[[ Source material open ]]

/-- A vector atomic (R126, R127): its elements in index order, each one read-modify-write. -/
def vatomic (w : IWord) (k : KReg) (v rs1 : Reg) (ok : Slot → Bool) (far : Bool) (mode : Slot → VAddr)
    (f : Nat → Nat → Nat → Nat) : M Flow := do
  guardVec w
  let t ← getMe
  let m := mode t
  check (ok t && memOpsOk t v m) causeOperand (w.zeroExtend 64)
  let (xs, stop) ← plan .atomic t.scope far (elemPieces t k m (t.readX rs1) t.ew)
  performAll true [] (some m.heat) 1 List.length xs stop fun x => forList x.parts fun p => do
    let s ← getS
    let _ ← rmwLoc s.vagent t.scope p.1 p.2.n p.2.addr fun old => some (f t.ew old (t.elem v.toNat t.ew x.e))

/-! ## Bytes of masks and of whole registers (R124, R125) -/

/-- Consecutive bytes from a base. -/
def bytePieces (base : Word) (lo hi : Nat) : List (Nat × List Piece) :=
  (elemRange lo hi).map fun j => (j, [{ addr := base + BitVec.ofNat 64 j, n := 1, bits := 8 }])

/-- Elements of a mask that stand in whole bytes from `vstart` on, up to byte `j`. -/
def Slot.maskBits (t : Slot) (j : Nat) : Nat := min t.vl (8 * j) - t.vstart

/-- `vldk` (R124). Its bytes count as unit-stride accesses (assumption 64). -/
def vloadMask (w : IWord) (kd : KReg) (rs1 : Reg) : M Flow := do
  guardVec w
  let t ← getMe
  check (t.vstart % 8 == 0) causeOperand (w.zeroExtend 64)
  let (xs, stop1) ← plan .load t.scope true (bytePieces (t.readX rs1) (t.vstart / 8) ((t.vl + 7) / 8))
  let (vals, stop) ← readAll t.scope xs stop1
  beginVec true
  heatOf .unit (xs.take vals.length)
  modMe fun t' =>
    let t' := vals.foldl (fun t' x => (List.range 8).foldl (fun t' i =>
      if 8 * x.1 + i < t.vl then t'.setKbit kd (8 * x.1 + i) (x.2.testBit i) else t') t') t'
    if t.tailZero && stop.isNone then (elemRange t.vl t.vlmax).foldl (fun t' e => t'.setKbit kd e false) t'
    else t'
  match stop with
  | some (j, c, a) => stopVec true [] (t.maskBits j) (8 * j) c a
  | none => do
    closeVec (kd != 0) true [] (t.vl - t.vstart)
    pure .next

/-- The bits of a mask in byte `j`, below a length: the value and how many. -/
def maskByte (t : Slot) (ks : KReg) (j : Nat) : Nat × Nat :=
  let n := min 8 (t.vl - 8 * j)
  (((List.range n).map fun i => if t.kbit ks (8 * j + i) then 2 ^ i else 0).sum, n)

/-- `vstk` (R124): the last byte keeps its other bits. -/
def vstoreMask (w : IWord) (ks : KReg) (rs1 : Reg) : M Flow := do
  guardVec w
  let t ← getMe
  check (t.vstart % 8 == 0) causeOperand (w.zeroExtend 64)
  let es := (bytePieces (t.readX rs1) (t.vstart / 8) ((t.vl + 7) / 8)).map fun x =>
    (x.1, x.2.map fun p => { p with bits := (maskByte t ks x.1).2 })
  let (xs, stop) ← plan .store t.scope true es
  let s ← getS
  performAll true [] (some .unit) 8 (fun l => (l.map fun x => (maskByte t ks x.e).2).sum) (pageOrder s xs) stop fun x =>
    writePlanned t.scope (maskByte t ks x.e).1 x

[[ Source material closed ]]

## Try it
Give only the number of lines in the records that contain the string "vals".

## Task output
3